Some entries follow. Reproduce exactly the lines starting at the one with "def execAddI (x" and stopping after the one with "s.orRaise .memoryAccessOutOfBounds (.ldB x)".

(Records excerpted from a collection)
* * * * *

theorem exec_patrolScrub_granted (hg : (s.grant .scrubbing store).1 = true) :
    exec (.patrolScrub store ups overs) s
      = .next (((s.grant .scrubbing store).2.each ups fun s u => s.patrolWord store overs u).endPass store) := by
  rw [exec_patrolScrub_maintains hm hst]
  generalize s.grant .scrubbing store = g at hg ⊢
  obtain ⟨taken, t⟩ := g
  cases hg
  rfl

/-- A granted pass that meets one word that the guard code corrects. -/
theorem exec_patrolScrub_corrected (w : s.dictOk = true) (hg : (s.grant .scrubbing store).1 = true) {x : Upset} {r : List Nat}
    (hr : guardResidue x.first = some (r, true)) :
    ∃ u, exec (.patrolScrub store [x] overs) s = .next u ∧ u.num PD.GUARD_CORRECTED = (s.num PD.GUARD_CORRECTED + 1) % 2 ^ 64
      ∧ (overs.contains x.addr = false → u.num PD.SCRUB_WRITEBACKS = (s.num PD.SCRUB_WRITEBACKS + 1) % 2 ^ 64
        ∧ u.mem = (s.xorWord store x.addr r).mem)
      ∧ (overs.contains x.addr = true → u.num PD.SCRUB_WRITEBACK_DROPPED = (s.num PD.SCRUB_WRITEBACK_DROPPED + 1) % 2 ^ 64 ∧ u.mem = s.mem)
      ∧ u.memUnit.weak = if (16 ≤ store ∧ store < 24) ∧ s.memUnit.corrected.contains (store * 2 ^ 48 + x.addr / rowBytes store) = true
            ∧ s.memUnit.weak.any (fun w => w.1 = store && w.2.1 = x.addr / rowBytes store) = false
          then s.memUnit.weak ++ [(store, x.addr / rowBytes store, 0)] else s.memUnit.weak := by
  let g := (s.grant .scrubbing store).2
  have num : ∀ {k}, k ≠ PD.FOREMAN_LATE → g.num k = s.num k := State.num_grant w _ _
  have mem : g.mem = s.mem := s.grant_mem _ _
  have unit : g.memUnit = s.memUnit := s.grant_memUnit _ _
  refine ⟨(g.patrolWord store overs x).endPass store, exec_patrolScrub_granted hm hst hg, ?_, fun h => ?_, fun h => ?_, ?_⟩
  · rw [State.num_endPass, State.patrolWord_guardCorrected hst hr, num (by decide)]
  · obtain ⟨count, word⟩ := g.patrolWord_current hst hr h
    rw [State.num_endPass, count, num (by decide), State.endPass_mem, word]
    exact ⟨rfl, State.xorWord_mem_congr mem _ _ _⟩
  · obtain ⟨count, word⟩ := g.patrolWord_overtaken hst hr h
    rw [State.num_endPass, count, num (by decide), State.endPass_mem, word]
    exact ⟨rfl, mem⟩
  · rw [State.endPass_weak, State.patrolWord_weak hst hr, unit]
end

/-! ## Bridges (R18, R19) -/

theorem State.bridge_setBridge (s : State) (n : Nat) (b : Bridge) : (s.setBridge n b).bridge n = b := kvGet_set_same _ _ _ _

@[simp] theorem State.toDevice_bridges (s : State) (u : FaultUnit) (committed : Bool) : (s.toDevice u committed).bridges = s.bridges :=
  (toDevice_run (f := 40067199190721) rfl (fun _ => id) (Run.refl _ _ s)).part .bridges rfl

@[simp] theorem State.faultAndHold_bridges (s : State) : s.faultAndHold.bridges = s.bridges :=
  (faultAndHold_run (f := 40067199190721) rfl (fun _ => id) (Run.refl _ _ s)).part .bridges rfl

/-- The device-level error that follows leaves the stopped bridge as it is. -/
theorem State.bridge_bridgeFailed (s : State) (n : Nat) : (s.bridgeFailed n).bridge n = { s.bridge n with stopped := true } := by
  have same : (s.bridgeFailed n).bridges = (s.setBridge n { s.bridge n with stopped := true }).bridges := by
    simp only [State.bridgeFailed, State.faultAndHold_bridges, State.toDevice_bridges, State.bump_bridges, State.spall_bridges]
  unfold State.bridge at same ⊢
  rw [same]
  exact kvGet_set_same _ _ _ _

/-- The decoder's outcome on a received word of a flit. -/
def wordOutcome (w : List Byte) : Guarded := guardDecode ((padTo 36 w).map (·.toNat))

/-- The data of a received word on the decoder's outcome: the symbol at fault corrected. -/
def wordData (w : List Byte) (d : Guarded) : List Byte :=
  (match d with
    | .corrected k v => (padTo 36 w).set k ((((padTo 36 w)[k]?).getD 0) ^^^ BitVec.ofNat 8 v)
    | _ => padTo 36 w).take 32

* * * * *

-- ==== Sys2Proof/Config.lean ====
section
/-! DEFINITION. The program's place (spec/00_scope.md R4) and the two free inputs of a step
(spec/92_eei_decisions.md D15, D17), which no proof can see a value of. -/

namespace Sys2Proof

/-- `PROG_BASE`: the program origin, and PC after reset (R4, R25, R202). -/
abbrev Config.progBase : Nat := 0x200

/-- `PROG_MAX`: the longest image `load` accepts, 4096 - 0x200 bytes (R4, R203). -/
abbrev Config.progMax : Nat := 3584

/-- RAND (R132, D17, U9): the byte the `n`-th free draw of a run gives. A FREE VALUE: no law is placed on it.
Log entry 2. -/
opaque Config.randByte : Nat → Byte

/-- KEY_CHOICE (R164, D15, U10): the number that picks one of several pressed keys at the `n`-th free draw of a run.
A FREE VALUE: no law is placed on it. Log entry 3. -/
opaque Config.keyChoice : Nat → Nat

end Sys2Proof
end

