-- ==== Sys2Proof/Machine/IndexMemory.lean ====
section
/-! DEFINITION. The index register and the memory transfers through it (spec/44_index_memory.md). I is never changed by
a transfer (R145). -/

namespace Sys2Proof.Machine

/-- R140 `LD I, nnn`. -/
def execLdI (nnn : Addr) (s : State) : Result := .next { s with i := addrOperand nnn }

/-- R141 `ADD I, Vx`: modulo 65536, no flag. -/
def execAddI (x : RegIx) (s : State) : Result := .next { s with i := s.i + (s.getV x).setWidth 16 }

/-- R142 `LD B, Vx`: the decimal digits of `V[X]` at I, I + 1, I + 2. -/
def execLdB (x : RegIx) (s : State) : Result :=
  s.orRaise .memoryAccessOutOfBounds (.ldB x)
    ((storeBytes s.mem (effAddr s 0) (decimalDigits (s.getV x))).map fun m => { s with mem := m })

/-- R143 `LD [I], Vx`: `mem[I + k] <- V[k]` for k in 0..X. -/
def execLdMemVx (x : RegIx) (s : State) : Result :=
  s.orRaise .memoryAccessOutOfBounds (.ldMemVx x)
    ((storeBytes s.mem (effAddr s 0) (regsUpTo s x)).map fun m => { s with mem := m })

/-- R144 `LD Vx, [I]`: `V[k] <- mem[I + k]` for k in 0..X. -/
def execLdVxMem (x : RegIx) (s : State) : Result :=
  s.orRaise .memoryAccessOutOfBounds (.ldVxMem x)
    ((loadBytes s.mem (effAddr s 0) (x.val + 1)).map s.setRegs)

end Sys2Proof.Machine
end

* * * * *

> **REPLY TO THE TASK**
def execAddI (x : RegIx) (s : State) : Result := .next { s with i := s.i + (s.getV x).setWidth 16 }

/-- R142 `LD B, Vx`: the decimal digits of `V[X]` at I, I + 1, I + 2. -/
def execLdB (x : RegIx) (s : State) : Result :=
  s.orRaise .memoryAccessOutOfBounds (.ldB x)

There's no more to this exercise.